Thanks Grace. This was helpful.
I have a question –
I have the log_group_name already existing and am trying to create the log_metric_filter.
Can I pass the log_group_name directly?
Having some trouble here.
Hi Grace
This was very useful. One of the few resources available on the topic of creating a terraform alarm from cloudwatch logs.

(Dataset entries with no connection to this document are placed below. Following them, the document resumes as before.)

-- ==== Sys2Proof/Certificates/Slice0/Obligations.lean ====
section
/-! DEFINITION. The statements for the provers. Each docstring names the rule it formalises; a statement that rests on a
choice of the model says so and names the assumption log. -/

open Sys2Proof Sys2Proof.Machine

/-! ### Steps -/

/-- A step runs exec on the command at the front of the queue, on the state with the queue's rest. The queue of commands
is the model's own (log 26). -/
def Obligations.StepRunsFront : Prop :=
  ∀ (c : Instr) (rest : List Instr) (s : State), s.pending = c :: rest → step s = exec c (s.withPending rest)

/-- No command stops the part, and none touches the commands waiting behind it. The model's own marks, of a notice due
(R137) and of an area freed (R148), are clear after a command that found them clear. That a command with nothing to act
on leaves the state as it is is the model's choice (log 3); the marks are its own (log 14). -/
def Obligations.EveryCommandRuns : Prop :=
  ∀ (c : Instr) (s : State), ∃ t, exec c s = .next t ∧ t.pending = s.pending
    ∧ (s.effects.noticeDue = false → s.calls.freed = false → t.effects.noticeDue = false ∧ t.calls.freed = false)

/-- R22, R25, R28, R29, R181, R4, R14: each piece of state with one owner changes by that owner's commands alone: the
tables in force, the working copy, the store, the masters, the phase and staff presence; and HOLD-DRIVE and RAISE-PERMIT
are energised in one act alone, the acceptance of CURTAIN-RAISE (R72). -/
def Obligations.OwnersAlone : Prop :=
  ∀ (c : Instr) (s t : State), exec c s = .next t →
    (t.tables ≠ s.tables → c = .setPhase ∨ c = .powerOn ∨ c = .restartPowerOnSequence)
      ∧ (t.working ≠ s.working → c = .setPhase ∨ c = .writeTable ∨ c = .powerOn ∨ c = .restartPowerOnSequence)
      ∧ (t.store ≠ s.store → c = .setPhase ∨ c = .resetAsserted ∨ c = .powerOn ∨ c = .restartPowerOnSequence
          ∨ ∃ back, c = .storeWriteEnd back)
      ∧ (t.levels.masters ≠ s.levels.masters →
          c = .setMaster ∨ c = .setPhase ∨ c = .powerOn ∨ c = .restartPowerOnSequence)
      ∧ (t.phase.phase ≠ s.phase.phase → c = .setPhase ∨ c = .powerOn ∨ c = .restartPowerOnSequence)
      ∧ (t.phase.staff ≠ s.phase.staff →
          c = .setPhase ∨ c = .staffPresent ∨ c = .powerOn ∨ c = .restartPowerOnSequence)
      ∧ (s.curtain.holdDrive = false → t.curtain.holdDrive = true → c = .curtainRaise)
      ∧ (s.curtain.raisePermit = false → t.curtain.raisePermit = true → c = .curtainRaise)

/-! ### Reset and the store -/

/-- R3, R21, R29, R49, R52, R67, R71, R102, R122, R126, R142, R169, R175, R186: what the power-on sequence leaves in every
part of the state where no input line of the governor or the panel is asserted, for a good image and for a bad one,
after the RESET line and after a RESTART. That POWER_ON is taken in every state, a store write that still stands being
abandoned, is the model's choice (log 7). -/
def Obligations.PowerOnValues : Prop :=
  ∀ s : State, s.lines.limitIn = false → s.lines.limitOut = false → s.lines.slowSw = false →
    s.lines.stageRelease = false → s.lines.panelFire = false →
    ∀ c ∈ [(Instr.powerOn, (0 : Byte)), (Instr.restartPowerOnSequence, (1 : Byte))],
      (c.1 = .restartPowerOnSequence → s.restart = .due) →
      Answers c.1 s fun t =>
        let loaded := imageGood (abandonWrite s.store).image
        let r : EventRecord := ⟨1, 0, .reset, 0, c.2, if loaded then 0 else 1⟩
        t.pending = s.pending ∧ t.now = 0 ∧ t.lines = { s.lines with reset := false } ∧ t.store = abandonWrite s.store
          ∧ t.tables = (if loaded then (abandonWrite s.store).image.tables else defaultTables) ∧ t.working = t.tables
          ∧ t.phase = ⟨if loaded then .recovery else .maintenance, false, false⟩
          ∧ t.stream.freshness = .lost ∧ t.stream.consoleTimer = none ∧ t.stream.holdTimer = none
          ∧ t.stream.refreshTimer = some 100000 ∧ t.stream.malformed = Vector.replicate 5 false
          ∧ (∀ i : Fin 1024, let x := t.stream.slots[i]
              x.shadow = 0 ∧ x.seen = false ∧ x.dirty = decide (x.cls ≠ .pass)
                ∧ (∀ h : ChannelId, x.cls = .house h → t.tables.channels[h].inUse = 1
                  ∧ 256 * t.tables.channels[h].univ.toNat + t.tables.channels[h].slot.toNat = i.val)
                ∧ (∀ g : Fin 32, x.cls = .guard g → t.tables.guards[g].inUse = 1
                  ∧ 256 * t.tables.guards[g].univ.toNat + t.tables.guards[g].slot.toNat = i.val)
                ∧ (x.cls = .pass → (∀ h : ChannelId, t.tables.channels[h].inUse = 1 →
                    256 * t.tables.channels[h].univ.toNat + t.tables.channels[h].slot.toNat ≠ i.val)
                  ∧ ∀ g : Fin 32, t.tables.guards[g].inUse = 1 →
                    256 * t.tables.guards[g].univ.toNat + t.tables.guards[g].slot.toNat ≠ i.val))
          ∧ (∀ h : ChannelId, let e := t.tables.channels[h]
              let base := if loaded then max e.loss.toNat e.floor.toNat else e.loss.toNat
              t.levels.channels[h] = ⟨0, false, if e.inUse = 1 then byteOf (min e.ceiling.toNat base) else 0⟩)
          ∧ t.levels.stepTimer = some 2500 ∧ (∀ a : AreaId, t.levels.masters[a] = t.tables.areas[a].master)
          ∧ t.curtain = ⟨.unknown, false, false, 0, false, ⟨false, false, false, false, false, false, true⟩, 0, 0,
              ⟨0, none, 0⟩, none, some (t.tables.curtain.startWindow.toNat * 100), none,
              some (t.tables.curtain.maxDrop.toNat * 100000), none, ⟨.empty, 0, none, none, none, none, none, 0⟩⟩
          ∧ t.monitor = ⟨Vector.replicate 66 ⟨.quiet, [], none, [], false, none, none, none⟩, .awaiting,
              some (t.tables.link.heartbeat.toNat * 100000)⟩
          ∧ t.effects = ⟨⟨false, 0, 0, false⟩, .normal, some 100000, false⟩
          ∧ t.calls = ⟨Vector.replicate 10 none, [], Vector.replicate 24 .inactive, 1, none, 0,
              Vector.replicate 6 .discarded, false⟩
          ∧ t.log = ⟨[r], 2, false, some 100000⟩
          ∧ (∀ q : QueueId, t.links.queues[q.ix] =
              ⟨if q = .consoleTx ∧ 21 ≤ queueSize t.tables .consoleTx then [eventFrame t.tables r] else [], false⟩)
          ∧ t.links.tx[Port.console.ix] =
              (if 21 ≤ queueSize t.tables .consoleTx then .sending .consoleTx 17 else .free)
          ∧ t.links.tx[Port.rack.ix] = .free ∧ t.links.tx[Port.panel.ix] = .free
          ∧ t.links.badLatch = Vector.replicate 3 false ∧ t.restart = .idle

I think I have spotted a problem with your solution though :(
You are filter name as `metric_name` in alarm, which I am afraid is not going to work. Instead you should be extracting metric name from metric created inside the filter, so the `metric_name` should be as following:
“`hcl
metric_name = lookup(aws_cloudwatch_log_metric_filter.error-we-care-about-metric-filter.name.metric_transformation[0], “name”)
“`
sorry, typo
“`hcl
metric_name = lookup(aws_cloudwatch_log_metric_filter.error-we-care-about-metric-filter.metric_transformation[0], “name”)
“`
Thanks Grace, I found this more helpful (particularly having the metric_filter and the metric_alarm together in a single example) than the official AWS docs.
Extremally helpful, THANK YOU!
Thanks Grace, this was spot-on helpful. Cheers!